Problem to work on
Every line below that holds the string "setWidth" must be copied.

Data extract
———
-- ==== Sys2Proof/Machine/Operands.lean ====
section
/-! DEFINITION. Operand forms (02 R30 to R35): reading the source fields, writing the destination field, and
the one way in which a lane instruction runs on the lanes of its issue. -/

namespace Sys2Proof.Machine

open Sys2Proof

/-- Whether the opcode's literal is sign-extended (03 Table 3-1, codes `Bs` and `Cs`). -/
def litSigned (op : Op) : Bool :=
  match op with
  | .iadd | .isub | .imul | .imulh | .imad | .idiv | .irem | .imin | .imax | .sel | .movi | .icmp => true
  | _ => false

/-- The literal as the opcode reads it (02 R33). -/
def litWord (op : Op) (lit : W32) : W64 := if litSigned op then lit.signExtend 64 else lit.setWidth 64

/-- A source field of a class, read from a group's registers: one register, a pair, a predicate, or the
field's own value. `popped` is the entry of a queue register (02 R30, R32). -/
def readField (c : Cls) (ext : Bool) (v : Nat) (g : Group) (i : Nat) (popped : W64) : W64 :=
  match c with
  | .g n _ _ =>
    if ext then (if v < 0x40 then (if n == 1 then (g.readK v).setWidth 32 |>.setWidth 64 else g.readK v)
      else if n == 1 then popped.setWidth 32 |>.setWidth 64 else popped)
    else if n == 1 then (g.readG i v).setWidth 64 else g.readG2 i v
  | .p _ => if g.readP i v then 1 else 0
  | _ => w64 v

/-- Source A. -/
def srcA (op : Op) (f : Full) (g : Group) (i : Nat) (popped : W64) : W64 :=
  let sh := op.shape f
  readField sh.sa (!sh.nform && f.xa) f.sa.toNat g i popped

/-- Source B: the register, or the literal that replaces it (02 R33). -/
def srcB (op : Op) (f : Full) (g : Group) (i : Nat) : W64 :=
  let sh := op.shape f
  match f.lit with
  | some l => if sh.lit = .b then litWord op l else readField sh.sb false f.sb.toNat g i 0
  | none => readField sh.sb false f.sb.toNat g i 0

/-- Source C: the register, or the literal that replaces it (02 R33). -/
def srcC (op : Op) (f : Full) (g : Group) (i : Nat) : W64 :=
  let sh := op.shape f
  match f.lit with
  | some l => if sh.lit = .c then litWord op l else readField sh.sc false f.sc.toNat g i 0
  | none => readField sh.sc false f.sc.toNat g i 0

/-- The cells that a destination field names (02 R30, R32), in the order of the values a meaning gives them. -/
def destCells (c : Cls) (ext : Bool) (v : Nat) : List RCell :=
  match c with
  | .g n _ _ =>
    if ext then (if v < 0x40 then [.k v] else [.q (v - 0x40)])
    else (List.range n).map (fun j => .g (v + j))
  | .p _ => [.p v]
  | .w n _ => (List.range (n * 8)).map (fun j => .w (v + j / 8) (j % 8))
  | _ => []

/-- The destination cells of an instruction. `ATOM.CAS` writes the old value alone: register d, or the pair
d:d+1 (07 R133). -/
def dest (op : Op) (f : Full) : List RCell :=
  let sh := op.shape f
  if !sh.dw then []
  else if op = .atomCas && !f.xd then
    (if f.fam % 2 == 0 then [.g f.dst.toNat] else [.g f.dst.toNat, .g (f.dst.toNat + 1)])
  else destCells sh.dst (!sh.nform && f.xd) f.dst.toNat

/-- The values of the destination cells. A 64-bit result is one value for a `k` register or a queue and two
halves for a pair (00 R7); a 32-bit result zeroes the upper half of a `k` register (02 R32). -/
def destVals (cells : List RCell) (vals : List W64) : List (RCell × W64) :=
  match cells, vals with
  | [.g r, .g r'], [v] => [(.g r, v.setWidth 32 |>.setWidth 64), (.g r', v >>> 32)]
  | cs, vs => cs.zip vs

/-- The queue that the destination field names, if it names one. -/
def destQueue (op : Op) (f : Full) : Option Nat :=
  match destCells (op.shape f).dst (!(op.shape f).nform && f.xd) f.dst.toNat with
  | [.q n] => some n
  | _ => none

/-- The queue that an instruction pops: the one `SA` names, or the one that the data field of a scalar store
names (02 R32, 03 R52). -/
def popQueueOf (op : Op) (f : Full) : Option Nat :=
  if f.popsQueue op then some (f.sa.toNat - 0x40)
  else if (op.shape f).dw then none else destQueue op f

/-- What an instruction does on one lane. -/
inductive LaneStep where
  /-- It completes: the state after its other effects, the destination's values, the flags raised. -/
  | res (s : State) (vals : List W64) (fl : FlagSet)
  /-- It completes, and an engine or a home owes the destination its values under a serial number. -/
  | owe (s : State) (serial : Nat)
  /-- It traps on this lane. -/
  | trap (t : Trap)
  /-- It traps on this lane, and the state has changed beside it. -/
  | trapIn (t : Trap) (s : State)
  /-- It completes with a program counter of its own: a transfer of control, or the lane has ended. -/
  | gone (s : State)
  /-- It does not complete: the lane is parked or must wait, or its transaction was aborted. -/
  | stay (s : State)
———
Written solution
def litWord (op : Op) (lit : W32) : W64 := if litSigned op then lit.signExtend 64 else lit.setWidth 64
    if ext then (if v < 0x40 then (if n == 1 then (g.readK v).setWidth 32 |>.setWidth 64 else g.readK v)
      else if n == 1 then popped.setWidth 32 |>.setWidth 64 else popped)
    else if n == 1 then (g.readG i v).setWidth 64 else g.readG2 i v
  | [.g r, .g r'], [v] => [(.g r, v.setWidth 32 |>.setWidth 64), (.g r', v >>> 32)]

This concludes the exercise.